Sweet Tooth is instantly gripping. The haunting, poignant dialogue of the central child character draws the reader in effortlessly and the accompanying artwork from Lemire has a melancholy quality that is equally captivating. It’s impossible not to care for the innocent Gus as he makes his treacherous journey through the wasteland of a destroyed America. At once unusual, and yet with strangely familiar themes, Lemire has combined his love of post-apocalyptic tales with a spin on ideas gleaned from H.G. Wells’ The Island of Dr. Moreau and with characterisation borrowing from famous comic book figures like The Punisher (Jeppard). This is a very intriguing, fascinating new book that has me firmly along for the ride and I recommend you all climb aboard.

Deerly departed

(*This comic is yet another awesome gem that I have to credit my e-buddy James with turning me on to. This same guy told me about The Wire, Breaking Bad, Scalped…and probably a bunch of other cool stuff I don’t presently recall. Other than sending him personalized gift certificates promising multiple hand-jobs, should we ever meet in person, I really haven’t reciprocated as I would like to. James, my man, thanks again.)

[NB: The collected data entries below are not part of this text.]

-- ==== Sys2Proof/Laws/State.lean ====
section
/-! SUPPORT. One lemma per field per named update of the state, each true by unfolding, so that no
later proof unfolds a record update. -/

namespace Sys2Proof.Machine

variable (s : State)


/-! ### State.setT -/

@[simp] theorem setT_phase (b : Block) : (s.setT b).phase = s.phase := rfl
@[simp] theorem setT_cmdReg (b : Block) : (s.setT b).cmdReg = s.cmdReg := rfl
@[simp] theorem setT_done (b : Block) : (s.setT b).done = s.done := rfl
@[simp] theorem setT_err (b : Block) : (s.setT b).err = s.err := rfl
@[simp] theorem setT_errCode (b : Block) : (s.setT b).errCode = s.errCode := rfl
@[simp] theorem setT_klen (b : Block) : (s.setT b).klen = s.klen := rfl
@[simp] theorem setT_sector (b : Block) : (s.setT b).sector = s.sector := rfl
@[simp] theorem setT_src (b : Block) : (s.setT b).src = s.src := rfl
@[simp] theorem setT_dst (b : Block) : (s.setT b).dst = s.dst := rfl
@[simp] theorem setT_len (b : Block) : (s.setT b).len = s.len := rfl
@[simp] theorem setT_dcap (b : Block) : (s.setT b).dcap = s.dcap := rfl
@[simp] theorem setT_t (b : Block) : (s.setT b).t = b := rfl
@[simp] theorem setT_key (b : Block) : (s.setT b).key = s.key := rfl
@[simp] theorem setT_slots (b : Block) : (s.setT b).slots = s.slots := rfl
@[simp] theorem setT_w (b : Block) : (s.setT b).w = s.w := rfl
@[simp] theorem setT_w1 (b : Block) : (s.setT b).w1 = s.w1 := rfl
@[simp] theorem setT_cc (b : Block) : (s.setT b).cc = s.cc := rfl
@[simp] theorem setT_tail (b : Block) : (s.setT b).tail = s.tail := rfl
@[simp] theorem setT_blk (b : Block) : (s.setT b).blk = s.blk := rfl
@[simp] theorem setT_mem (b : Block) : (s.setT b).mem = s.mem := rfl
@[simp] theorem setT_draws (b : Block) : (s.setT b).draws = s.draws := rfl
@[simp] theorem setT_claims (b : Block) : (s.setT b).claims = s.claims := rfl
@[simp] theorem setT_inputs (b : Block) : (s.setT b).inputs = s.inputs := rfl
@[simp] theorem setT_replies (b : Block) : (s.setT b).replies = s.replies := rfl
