/-! ### A byte write -/

/-- What `HostWriteByte` does in IDLE: T and KEY each take the byte when it is theirs (R51). -/
theorem hostWriteByte_idle {hw : Hw} {s : State} (hidle : s.phase = .idle) (r i : Nat) (b : Byte) :
    hostWriteByte hw r i b s =
      { s with
        t := if r = 8 ∧ i < 16 then blockSetByte s.t i b else s.t
        key := if r = 9 ∧ i < keyBytes hw then s.key.put i b else s.key } := by
  have hbusy : s.busy = false := (busy_eq_false s).mpr hidle
  unfold hostWriteByte
  rw [hbusy, if_neg Bool.false_ne_true]
  by_cases h8 : r = 8 ∧ i < 16
  · have h9 : ¬ (r = 9 ∧ i < keyBytes hw) := by omega
    rw [if_pos h8, if_pos h8, if_neg h9]
    rfl
  · rw [if_neg h8, if_neg h8]
    split <;> rfl

theorem hostWriteByte_phase (hw : Hw) (r i : Nat) (b : Byte) (s : State) :
    (hostWriteByte hw r i b s).phase = s.phase := by
  rcases hostWriteByte_cases hw r i b s with e | ⟨_, e | ⟨_, e⟩⟩ <;> rw [e]
  rfl

/-- The bytes of T after a byte write. -/
theorem blockByte_hostWriteByte {hw : Hw} {s : State} (hidle : s.phase = .idle) (r i : Nat)
    (b : Byte) {j : Nat} (hj : j < 16) :
    blockByte (hostWriteByte hw r i b s).t j = if r = 8 ∧ i = j then b else blockByte s.t j := by
  rw [hostWriteByte_idle hidle]
  by_cases h8 : r = 8 ∧ i < 16
  · rw [if_pos h8, blockByte_blockSetByte s.t i j b hj]
    simp only [h8.1, true_and, eq_comm]
  · have hne : ¬ (r = 8 ∧ i = j) := by omega
    rw [if_neg h8, if_neg hne]

/-- The bytes of KEY after a byte write. -/
theorem keyByte_hostWriteByte {hw : Hw} {s : State} (hidle : s.phase = .idle)
    (hwf : s.key.wf = true) (r i : Nat) (b : Byte) (j : Nat) :
    (hostWriteByte hw r i b s).key.byteAt j =
      if r = 9 ∧ i = j ∧ i < keyBytes hw then b else s.key.byteAt j := by
  rw [hostWriteByte_idle hidle]
  by_cases h9 : r = 9 ∧ i < keyBytes hw
  · rw [if_pos h9, byteAt_put i j b hwf]
    simp only [h9.1, h9.2, true_and, and_true, eq_comm]
  · have hne : ¬ (r = 9 ∧ i = j ∧ i < keyBytes hw) := by tauto
    rw [if_neg h9, if_neg hne]

/-- Settles O43: T and KEY byte by byte, and T reads back through the port as it stands. -/
theorem byteWriteSetsOneByte : Obligations.ByteWriteSetsOneByte := by
  refine ⟨fun s r i b rest hin => step_host hin, fun s r i b hidle hwf => ?_⟩
  have hphase := (hostWriteByte_phase Config.hw r i b s).trans hidle
  refine ⟨fun j hj => blockByte_hostWriteByte hidle r i b hj, fun j hj => ?_,
    keyByte_hostWriteByte hidle hwf r i b, ?_⟩
  · rw [hostReadByte_tweak hphase hj, blockByte_hostWriteByte hidle r i b hj]
  · rw [hostWriteByte_idle hidle]

/-! ### What the port never shows -/

/-- `s` with other contents of KEY, the key slots and the working registers. -/
def State.withSecrets (s : State) (key : Memory) (slots : Option KeyPair)
    (w w1 cc blk : Option Block) (tail : Option Bytes) : State :=
  { s with key := key, slots := slots, w := w, w1 := w1, cc := cc, blk := blk, tail := tail }

theorem hostWrite_replies_mem (hw : Hw) (r v : Nat) (s : State) :
    (hostWrite hw r v s).replies = s.replies ∧ (hostWrite hw r v s).mem = s.mem := by
  rcases hostWrite_cases hw r v s with e | ⟨_, ⟨_, e⟩ | e | e | e | e | e | e⟩ <;> rw [e] <;>
    exact ⟨rfl, rfl⟩

theorem hostWriteByte_replies_mem (hw : Hw) (r i : Nat) (b : Byte) (s : State) :
    (hostWriteByte hw r i b s).replies = s.replies ∧ (hostWriteByte hw r i b s).mem = s.mem := by
  rcases hostWriteByte_cases hw r i b s with e | ⟨_, e | ⟨_, e⟩⟩ <;> rw [e] <;> exact ⟨rfl, rfl⟩

/-- Whether a store of the host runs depends on the claims alone. -/
theorem hostStore_of_claims {hw : Hw} {a : Nat} {bytes : Bytes} {s s' t : State}
    (hclaims : s'.claims = s.claims) (h : hostStore hw a bytes s = .next t) :
    hostStore hw a bytes s' = .next (s'.setMem (memWrite s'.mem a bytes)) := by
  unfold hostStore at h ⊢
  rw [hclaims]
  split_ifs at h ⊢
  rfl

/-- Whether a load of the host runs depends on the claims alone. -/
theorem hostLoad_of_claims {hw : Hw} {a n : Nat} {s s' t : State}
    (hclaims : s'.claims = s.claims) (h : hostLoad hw a n s = .next t) :
    hostLoad hw a n s' =
      .next { s' with replies := s'.replies ++ [.bytes a (memRead s'.mem a n)] } := by
  unfold hostLoad at h ⊢
  rw [hclaims]
  split_ifs at h ⊢
  rfl

section
variable {key : Memory} {slots : Option KeyPair} {w w1 cc blk : Option Block} {tail : Option Bytes}

theorem status_withSecrets {s : State} (hkeyed : slots.isSome = s.slots.isSome) :
    (s.withSecrets key slots w w1 cc blk tail).status = s.status := by
  have hk : (s.withSecrets key slots w w1 cc blk tail).keyed = s.keyed := hkeyed
  unfold State.status
  rw [hk]
  rfl

/-- STATUS shows KEYED; no other scalar read looks at a secret. -/
theorem hostRead_withSecrets (hw : Hw) {s : State} (hkeyed : slots.isSome = s.slots.isSome)
    (r : Nat) : hostRead hw r (s.withSecrets key slots w w1 cc blk tail) = hostRead hw r s := by
  unfold hostRead
  rw [status_withSecrets hkeyed]
  rfl

/-- Every host action runs on the other secrets as well, with the same replies and memory. -/
theorem hostAct_withSecrets {hw : Hw} {s t : State} {a : HostAction}
    (hkeyed : slots.isSome = s.slots.isSome) (h : hostAct hw a s = .next t) :
    ∃ t', hostAct hw a (s.withSecrets key slots w w1 cc blk tail) = .next t' ∧
      t'.replies = t.replies ∧ t'.mem = t.mem := by
  cases a with
  | write r v =>
    cases h
    obtain ⟨hr, hm⟩ := hostWrite_replies_mem hw r v s
    obtain ⟨hr', hm'⟩ :=
      hostWrite_replies_mem hw r v (s.withSecrets key slots w w1 cc blk tail)
    exact ⟨_, rfl, hr'.trans hr.symm, hm'.trans hm.symm⟩
  | writeByte r i b =>
    cases h
    obtain ⟨hr, hm⟩ := hostWriteByte_replies_mem hw r i b s
    obtain ⟨hr', hm'⟩ :=
      hostWriteByte_replies_mem hw r i b (s.withSecrets key slots w w1 cc blk tail)
    exact ⟨_, rfl, hr'.trans hr.symm, hm'.trans hm.symm⟩
  | read r =>
    cases h
    exact ⟨_, rfl, congrArg (s.replies ++ [.scalar r ·]) (hostRead_withSecrets hw hkeyed r), rfl⟩
  | readByte r i => cases h; exact ⟨_, rfl, rfl, rfl⟩
  | mem a bytes =>
    refine ⟨_, hostStore_of_claims (s := s) rfl h, ?_⟩
    rw [(hostStore_next h).2]
    exact ⟨rfl, rfl⟩
  | dump a n =>
    refine ⟨_, hostLoad_of_claims (s := s) rfl h, ?_⟩
    rw [hostLoad_next h]
    exact ⟨rfl, rfl⟩

end

/-- Settles O46: the two runs start from `s` and from `s` with other secrets. -/
theorem secretsNeverReadThroughPort : Obligations.SecretsNeverReadThroughPort := by
  intro s t a key slots w w1 cc blk tail hkeyed h
  exact hostAct_withSecrets hkeyed h

end Sys2Proof.Machine
end

section
/-! `loadkey` (spec/30_encoding.md R86): one byte write of KEY after the other is one `MemWrite` to it. -/

namespace Sys2Proof.Machine

/-! ### Runs -/

theorem run_succ_of_step {s t : State} (h : step s = .next t) (n : Nat) :
    core.run (n + 1) s = core.run n t := by
  have hstep : core.step s = .next t := h
  simp [Host.Core.run, hstep]

/-- A run of `n + k` steps goes on from where the first `n` end. -/
theorem run_add {n : Nat} : ∀ {s t : State}, core.run n s = .next t →
    ∀ k, core.run (n + k) s = core.run k t := by
  induction n with
  | zero =>
    intro s t h k
    cases h
    rw [Nat.zero_add]
  | succ n ih =>
    intro s t h k
    cases hstep : core.step s with
    | next u =>
      rw [run_succ_of_step hstep] at h
      rw [Nat.succ_add, run_succ_of_step hstep, ih h k]
    | fault r => simp [Host.Core.run, hstep] at h
    | refused r => simp [Host.Core.run, hstep] at h

/-! ### Filling KEY -/

/-- One byte write of KEY in range (R51). -/
theorem step_writeByte_key {s : State} (hidle : s.phase = .idle) {i : Nat} {b : Byte}
    {rest : List Input} (hin : s.inputs = .host (.writeByte 9 i b) :: rest)
    (hi : i < keyBytes Config.hw) :
    step s = .next { s with key := s.key.put i b, inputs := rest } := by
  have hput := hostWriteByte_idle (hw := Config.hw) (s := { s with inputs := rest }) hidle 9 i b
  rw [if_neg (by omega), if_pos ⟨rfl, hi⟩] at hput
  exact (step_host hin).trans (congrArg Host.Outcome.next hput)

/-- The write of KLEN (R50). -/
theorem step_write_klen {s : State} (hidle : s.phase = .idle) {v : Nat} {rest : List Input}
    (hin : s.inputs = writeReg .klen v :: rest) :
    step s = .next { s with klen := BitVec.ofNat 32 v, inputs := rest } := by
  have hwrite : hostWrite Config.hw 2 v { s with inputs := rest } =
      { s with klen := BitVec.ofNat 32 v, inputs := rest } :=
    if_neg (by simp [hidle])
  exact (step_host hin).trans (congrArg Host.Outcome.next hwrite)

/-- The steps of `wrb KEY+k` write the whole sequence to KEY from byte `k`. -/
theorem run_writeBytes_key (rest : List Input) : ∀ (bytes : Bytes) (k : Nat) (s : State),
    s.phase = .idle → s.inputs = writeBytes 9 k bytes ++ rest →
    k + bytes.length ≤ keyBytes Config.hw →
    core.run bytes.length s = .next ({ s with key := memWrite s.key k bytes, inputs := rest } : State)
  | [], k, s, _, hin, _ => by
    have hin' : s.inputs = rest := hin
    subst hin'
    rfl
  | b :: bytes, k, s, hidle, hin, hfit => by
    rw [List.length_cons] at hfit
    have hstep := step_writeByte_key hidle hin (by omega)
    rw [List.length_cons, run_succ_of_step hstep]
    exact run_writeBytes_key rest bytes (k + 1) _ hidle rfl (by omega)

/-- Settles O58: the byte writes fill KEY from index 0, and one step more sets KLEN. -/
theorem loadKeyFillsKey : Obligations.LoadKeyFillsKey := by
  intro s bytes rest hidle hwf hin hfit
  have hin' : s.inputs = writeBytes 9 0 bytes ++ (writeReg .klen bytes.length :: rest) := by
    rw [hin, loadKey, List.append_assoc]
    rfl
  have hfill := run_writeBytes_key _ bytes 0 s hidle hin' (by omega)
  have hklen := step_write_klen
    (s := { s with key := memWrite s.key 0 bytes, inputs := writeReg .klen bytes.length :: rest })
    hidle rfl
  refine ⟨{ s with key := memWrite s.key 0 bytes, klen := BitVec.ofNat 32 bytes.length,
                   inputs := rest }, ?_, rfl, BitVec.toNat_ofNat bytes.length 32, fun j => ?_⟩
  · rw [run_add hfill 1, run_succ_of_step hklen]
    rfl
  · simp [byteAt_memWrite_eq 0 bytes j hwf]

end Sys2Proof.Machine
end

section
/-! The decoder as a partition of the words (spec/30_encoding.md R76, R79): the seven command words
decode, every other word is refused. -/

namespace Sys2Proof.Machine

/-- `ZERO` above `OP` is the word the opcode map writes (R75, R76). -/
theorem encode_eq_commandWord (i : Instr) : encode i = commandWord i := by cases i <;> rfl

/-- The per-command laws as one statement. -/
theorem decodesBack (i : Instr) : Laws.DecodesBack.Statement i := by
  cases i with
  | xtsNew => exact Laws.DecodesBack.xtsNew
  | xtsEnc => exact Laws.DecodesBack.xtsEnc
  | xtsDec => exact Laws.DecodesBack.xtsDec
  | gfMula => exact Laws.DecodesBack.gfMula
  | twInit => exact Laws.DecodesBack.twInit
  | twAdv => exact Laws.DecodesBack.twAdv
  | xtsDrop => exact Laws.DecodesBack.xtsDrop

theorem decode_commandWord (i : Instr) : decode (commandWord i) = .ok i := by
  obtain ⟨_, hdecode, _⟩ := decodesBack i
  rwa [encode_eq_commandWord] at hdecode

theorem decode_eq_ok_iff (w : BitVec 32) (i : Instr) : decode w = .ok i ↔ w = commandWord i :=
  ⟨eq_commandWord_of_decode, fun h => h ▸ decode_commandWord i⟩

/-! ### Illegal words -/

/-- The opcodes without a command (R79). -/
theorem opcodeInstr_eq_none_iff (op : BitVec 4) :
    opcodeInstr op = none ↔ op = 0#4 ∨ 8 ≤ op.toNat := by
  revert op
  decide

/-- Set reserved bits are refused whatever the opcode. -/
theorem decode_reservedBits {w : BitVec 32} (h : w.extractLsb' 4 28 ≠ 0#28) :
    decode w = .error .reservedBitsSet := by
  simp [decode, cmdFields, h]

theorem decode_reservedOpcode {w : BitVec 32} (hzero : w.extractLsb' 4 28 = 0#28)
    (hop : opcodeInstr (w.extractLsb' 0 4) = none) :
    decode w = .error (.reservedOpcode (w.extractLsb' 0 4)) := by
  simp [decode, cmdFields, hzero, hop]

theorem decode_opcode {w : BitVec 32} {i : Instr} (hzero : w.extractLsb' 4 28 = 0#28)
    (hop : opcodeInstr (w.extractLsb' 0 4) = some i) : decode w = .ok i := by
  simp [decode, cmdFields, hzero, hop]

/-- The decoder refuses exactly the illegal words (R79). -/
theorem decode_error_iff (w : BitVec 32) : (∃ e, decode w = .error e) ↔ IllegalWord w := by
  by_cases hzero : w.extractLsb' 4 28 = 0#28
  · have hillegal : IllegalWord w ↔ opcodeInstr (w.extractLsb' 0 4) = none := by
      simp [IllegalWord, hzero, opcodeInstr_eq_none_iff]
    rw [hillegal]
    cases hop : opcodeInstr (w.extractLsb' 0 4) with
    | none => exact iff_of_true ⟨_, decode_reservedOpcode hzero hop⟩ rfl
    | some i => simp [decode_opcode hzero hop]
  · exact iff_of_true ⟨_, decode_reservedBits hzero⟩ (.inl hzero)

/-- Settles O2: the decoder inverts the opcode map, and what the map does not hold it refuses. -/
theorem everyWordIsOneCommandOrIllegal : Obligations.EveryWordIsOneCommandOrIllegal :=
  ⟨decode_eq_ok_iff, encode_eq_commandWord, decode_error_iff⟩

/-- Settles O1: the seven words by the opcode map, the five refusals by running the decoder. -/
theorem sevenCommandWordsDecode : Obligations.SevenCommandWordsDecode := by
  refine ⟨decode_commandWord .xtsNew, decode_commandWord .xtsEnc, decode_commandWord .xtsDec,
    decode_commandWord .gfMula, decode_commandWord .twInit, decode_commandWord .twAdv,
    decode_commandWord .xtsDrop, ?_⟩
  decide

end Sys2Proof.Machine
end

section
/-! Issue, completion and `wait` (spec/30_encoding.md R77, R78, R84, R86): the write of CMD puts a word
in flight, the engine's turn ends it, and the STATUS read after that returns BUSY = 0. -/

namespace Sys2Proof.Machine

/-! ### Issue -/

/-- In IDLE the write of CMD issues the word (R77). -/
theorem step_write_cmd {s : State} (hidle : s.phase = .idle) {v : Nat} {rest : List Input}
    (hin : s.inputs = .host (.write 0 v) :: rest) :
    step s = .next (issue Config.hw (BitVec.ofNat 32 v) { s with inputs := rest }) := by
  have hwrite : hostWrite Config.hw 0 v { s with inputs := rest } =
      issue Config.hw (BitVec.ofNat 32 v) { s with inputs := rest } :=
    if_neg (by simp [hidle])
  exact (step_host hin).trans (congrArg Host.Outcome.next hwrite)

  1. This review intrigues me because I recently read Essex County. Have you had a chance to read that comic? If so, how does Sweet Tooth compare?
    The reason I ask is, Essex County was ‘Canadain literature’ to the core. Perhaps an international audience wouldn’t see it as such, so I won’t ask how ‘Canadian’ Sweet Tooth is… but still I can’t imagine Vertigo publishing something like Essex County. What do you think attracted that publisher to Lemire?
    (I should NOTE: I think of vertigo as the publisher of Alan Moore, Scalped, Sandman, Y:Last Man, etc — cutting edge comics, but not really interested in ‘slice of life’ story telling. Perhaps that view is just too narrow.)

  2. I haven’t read the Essex County stuff (yet) but it sounds good, lots of great reviews.

    Jeff Lemire did a graphic novel for Vertigo called Nobody (updated spin on H.G. Wells’ The Invisible Man) before he started on Sweet Tooth. I didn’t mention that above because I was being a little lazy. I think he wrote Nobody and then brought it to Vertigo for them. They liked it, now he’s got gigs writing mainstream superhero stuff as well as Sweet Tooth.

  3. I’ll be surprised if you like Essex County. i’ll send it to you if you’re curious. I’m liking the ‘graphica’ reviews btw.

    Scalped 6 came out last month. Have you made arrangements to get that yet?

  4. Yeah, I have the latest Scalped sitting there. I’m still very much into it.